In my prototype, I used these rules to determine columns' storage order:
1) fixed-width fields before variable-width, dropped columns always last
2) fixed-width fields ordered by increasing size
3) not-null fields before nullable fields
There are other approaches worth considering - for example, you could
imagine swapping the priority of rules 2 and 3. Resultant tables
would generally have more alignment waste, but would tend to have
slightly faster field access. I'm really not sure what the optimal
strategy is since every user will have a slightly different metric for
"optimal". In any event, either of these approaches is better than
the current situation.

To implement this, we'll need a field (perhaps attstoragepos?) in
pg_attribute to hold the storage position. It will equal attnum until
it is explicitly reassigned. The routines in heaptuple.c need to
quickly loop through the fields of a tuple in storage order rather
than attnum order, so I propose extending TupleDesc to hold an
"attrspos" array that sits alongside the attrs array. In the
prototype I used an array of int2 indices into the attrs array,
ordered by storage position.

These changes cause a problem in ExecTypeFromTLInternal: this function
calls CreateTemplateTupleDesc followed by TupleDescInitEntry, assuming
that attnum == attstoragepos for all tuples. With the introduction of
storage positions, this of course will no longer be true. I got
around this by having expand_targetlist, build_physical_tlist, and
build_relation_tlist make sure each TargetEntry (for targetlists
corresponding to either insert/update tuples, or base tuples pulled
straight from the heap) gets a correct resorigtbl and resname. Then
ExecTypeFromTLInternal first tries calling a new function
TupleDescInitEntryAttr, which hands off to TupleDescInitEntry and then
performs a syscache lookup to update the storage position using the
resorigtbl. This is a little ugly because ExecTypeFromTLInternal
doesn't know in advance what kind of tupledesc it's building, so it
needs to retreat to the old method whenever the syscache lookup fails,
but it was enough to pass the regression tests. I could use some
advice on this - there's probably a better way to do it.

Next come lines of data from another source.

@[simp] theorem endOrder_tli_clash (r : ReportOutcome) (a p : Bool) (s : State) : (endOrder r a p s).tli.clash = s.tli.clash := by
  unfold endOrder; split
  · rfl
  · simp only; repeat' split
    all_goals simp

@[simp] theorem dockDone_pending  (s : State) : (dockDone s).pending = s.pending := by
  simp [dockDone]

@[simp] theorem dockDone_ov  (s : State) : (dockDone s).ov = s.ov := by
  simp [dockDone]

@[simp] theorem dockDone_sv  (s : State) : (dockDone s).sv = s.sv := by
  simp [dockDone]

@[simp] theorem dockDone_pa  (s : State) : (dockDone s).pa = s.pa := by
  simp [dockDone]

@[simp] theorem dockDone_ts  (s : State) : (dockDone s).ts = s.ts := by
  simp [dockDone]

@[simp] theorem dockDone_tli_addr  (s : State) : (dockDone s).tli.addr = s.tli.addr := by
  simp [dockDone]

@[simp] theorem dockDone_tli_kind  (s : State) : (dockDone s).tli.kind = s.tli.kind := by
  simp [dockDone]

@[simp] theorem dockDone_tli_clash  (s : State) : (dockDone s).tli.clash = s.tli.clash := by
  simp [dockDone]

@[simp] theorem startDocking_pending  (s : State) : (startDocking s).pending = s.pending := by
  unfold startDocking; simp only; split <;> simp

@[simp] theorem startDocking_ov  (s : State) : (startDocking s).ov = s.ov := by
  unfold startDocking; simp only; split <;> simp

@[simp] theorem startDocking_sv  (s : State) : (startDocking s).sv = s.sv := by
  unfold startDocking; simp only; split <;> simp

@[simp] theorem startDocking_pa  (s : State) : (startDocking s).pa = s.pa := by
  unfold startDocking; simp only; split <;> simp

@[simp] theorem startDocking_ts  (s : State) : (startDocking s).ts = s.ts := by
  unfold startDocking; simp only; split <;> simp

@[simp] theorem startDocking_tli_addr  (s : State) : (startDocking s).tli.addr = s.tli.addr := by
  unfold startDocking; simp only; split <;> simp

@[simp] theorem startDocking_tli_kind  (s : State) : (startDocking s).tli.kind = s.tli.kind := by
  unfold startDocking; simp only; split <;> simp

@[simp] theorem startDocking_tli_clash  (s : State) : (startDocking s).tli.clash = s.tli.clash := by
  unfold startDocking; simp only; split <;> simp

@[simp] theorem undockDone_pending  (s : State) : (undockDone s).pending = s.pending := by
  unfold undockDone; split <;> simp

@[simp] theorem undockDone_ov  (s : State) : (undockDone s).ov = s.ov := by
  unfold undockDone; split <;> simp

@[simp] theorem undockDone_sv  (s : State) : (undockDone s).sv = s.sv := by
  unfold undockDone; split <;> simp

@[simp] theorem undockDone_pa  (s : State) : (undockDone s).pa = s.pa := by
  unfold undockDone; split <;> simp

@[simp] theorem undockDone_ts  (s : State) : (undockDone s).ts = s.ts := by
  unfold undockDone; split <;> simp

@[simp] theorem undockDone_tli_addr  (s : State) : (undockDone s).tli.addr = s.tli.addr := by
  unfold undockDone; split <;> simp

@[simp] theorem undockDone_tli_kind  (s : State) : (undockDone s).tli.kind = s.tli.kind := by
  unfold undockDone; split <;> simp

@[simp] theorem undockDone_tli_clash  (s : State) : (undockDone s).tli.clash = s.tli.clash := by
  unfold undockDone; split <;> simp

@[simp] theorem alignmentCheck_pending  (s : State) : (alignmentCheck s).pending = s.pending := by
  unfold alignmentCheck; repeat' split
  all_goals simp

@[simp] theorem alignmentCheck_ov  (s : State) : (alignmentCheck s).ov = s.ov := by
  unfold alignmentCheck; repeat' split
  all_goals simp

@[simp] theorem alignmentCheck_sv  (s : State) : (alignmentCheck s).sv = s.sv := by
  unfold alignmentCheck; repeat' split
  all_goals simp

@[simp] theorem alignmentCheck_pa  (s : State) : (alignmentCheck s).pa = s.pa := by
  unfold alignmentCheck; repeat' split
  all_goals simp

@[simp] theorem alignmentCheck_ts  (s : State) : (alignmentCheck s).ts = s.ts := by
  unfold alignmentCheck; repeat' split
  all_goals simp

@[simp] theorem alignmentCheck_tli_addr  (s : State) : (alignmentCheck s).tli.addr = s.tli.addr := by
  unfold alignmentCheck; repeat' split
  all_goals simp

@[simp] theorem alignmentCheck_tli_kind  (s : State) : (alignmentCheck s).tli.kind = s.tli.kind := by
  unfold alignmentCheck; repeat' split
  all_goals simp

@[simp] theorem alignmentCheck_tli_clash  (s : State) : (alignmentCheck s).tli.clash = s.tli.clash := by
  unfold alignmentCheck; repeat' split
  all_goals simp

@[simp] theorem restEvent_pending  (s : State) : (restEvent s).pending = s.pending := by
  unfold restEvent; simp only; repeat' split
  all_goals simp

@[simp] theorem restEvent_ov  (s : State) : (restEvent s).ov = s.ov := by
  unfold restEvent; simp only; repeat' split
  all_goals simp

@[simp] theorem restEvent_sv  (s : State) : (restEvent s).sv = s.sv := by
  unfold restEvent; simp only; repeat' split
  all_goals simp

@[simp] theorem restEvent_pa  (s : State) : (restEvent s).pa = s.pa := by
  unfold restEvent; simp only; repeat' split
  all_goals simp

@[simp] theorem restEvent_ts  (s : State) : (restEvent s).ts = s.ts := by
  unfold restEvent; simp only; repeat' split
  all_goals simp

@[simp] theorem restEvent_tli_addr  (s : State) : (restEvent s).tli.addr = s.tli.addr := by
  unfold restEvent; simp only; repeat' split
  all_goals simp

@[simp] theorem restEvent_tli_kind  (s : State) : (restEvent s).tli.kind = s.tli.kind := by
  unfold restEvent; simp only; repeat' split
  all_goals simp

@[simp] theorem restEvent_tli_clash  (s : State) : (restEvent s).tli.clash = s.tli.clash := by
  unfold restEvent; simp only; repeat' split
  all_goals simp

@[simp] theorem routeBlocked_pending  (s : State) : (routeBlocked s).pending = s.pending := by
  unfold routeBlocked; split
  · rfl
  · simp only; split <;> simp

@[simp] theorem routeBlocked_ov  (s : State) : (routeBlocked s).ov = s.ov := by
  unfold routeBlocked; split
  · rfl
  · simp only; split <;> simp

@[simp] theorem routeBlocked_sv  (s : State) : (routeBlocked s).sv = s.sv := by
  unfold routeBlocked; split
  · rfl
  · simp only; split <;> simp

@[simp] theorem routeBlocked_pa  (s : State) : (routeBlocked s).pa = s.pa := by
  unfold routeBlocked; split
  · rfl
  · simp only; split <;> simp

@[simp] theorem routeBlocked_ts  (s : State) : (routeBlocked s).ts = s.ts := by
  unfold routeBlocked; split
  · rfl
  · simp only; split <;> simp

@[simp] theorem routeBlocked_tli_addr  (s : State) : (routeBlocked s).tli.addr = s.tli.addr := by
  unfold routeBlocked; split
  · rfl
  · simp only; split <;> simp

@[simp] theorem routeBlocked_tli_kind  (s : State) : (routeBlocked s).tli.kind = s.tli.kind := by
  unfold routeBlocked; split
  · rfl
  · simp only; split <;> simp

@[simp] theorem routeBlocked_tli_clash  (s : State) : (routeBlocked s).tli.clash = s.tli.clash := by
  unfold routeBlocked; split
  · rfl
  · simp only; split <;> simp

@[simp] theorem countAttempt_pending (r : AbortReason) (n : Nat) (s : State) : (countAttempt r n s).pending = s.pending := by
  unfold countAttempt; dsimp only; split <;> split <;> simp

@[simp] theorem countAttempt_ov (r : AbortReason) (n : Nat) (s : State) : (countAttempt r n s).ov = s.ov := by
  unfold countAttempt; dsimp only; split <;> split <;> simp

@[simp] theorem countAttempt_sv (r : AbortReason) (n : Nat) (s : State) : (countAttempt r n s).sv = s.sv := by
  unfold countAttempt; dsimp only; split <;> split <;> simp

@[simp] theorem countAttempt_pa (r : AbortReason) (n : Nat) (s : State) : (countAttempt r n s).pa = s.pa := by
  unfold countAttempt; dsimp only; split <;> split <;> simp

@[simp] theorem countAttempt_ts (r : AbortReason) (n : Nat) (s : State) : (countAttempt r n s).ts = s.ts := by
  unfold countAttempt; dsimp only; split <;> split <;> simp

Another problem relates to upgrades. With tools like pg_migrator now
on pgfoundry, people will eventually expect quick upgrades that don't
require rewriting each table's data. Storage positions would cause a
problem for every version X -> version Y upgrade with Y >= 8.3, even
when X is also >= 8.3, because a version X table could always have
been altered without a rewrite into a structure different from what
Y's CREATE TABLE will choose. I don't think it's as simple as just
using the above-mentioned ALTER TABLE extension to assign the proper
storage positions for each field, because the version X table could
have dropped columns that might or might not be present in any given
tuple on disk. The best solution I can see is having pg_dump create a
table covering *all* columns (including dropped ones) with explicit
storage positions, and then immediately issue an alter statement to
get rid of the dropped columns. I'm not thrilled about this approach
(in particular, preserving dropped columns across upgrades seems
sloppy), but I haven't been able to think of anything better.
Hopefully I'm missing a simpler way to do this.

Comments and ideas? Does this whole thing seem worthwhile to do?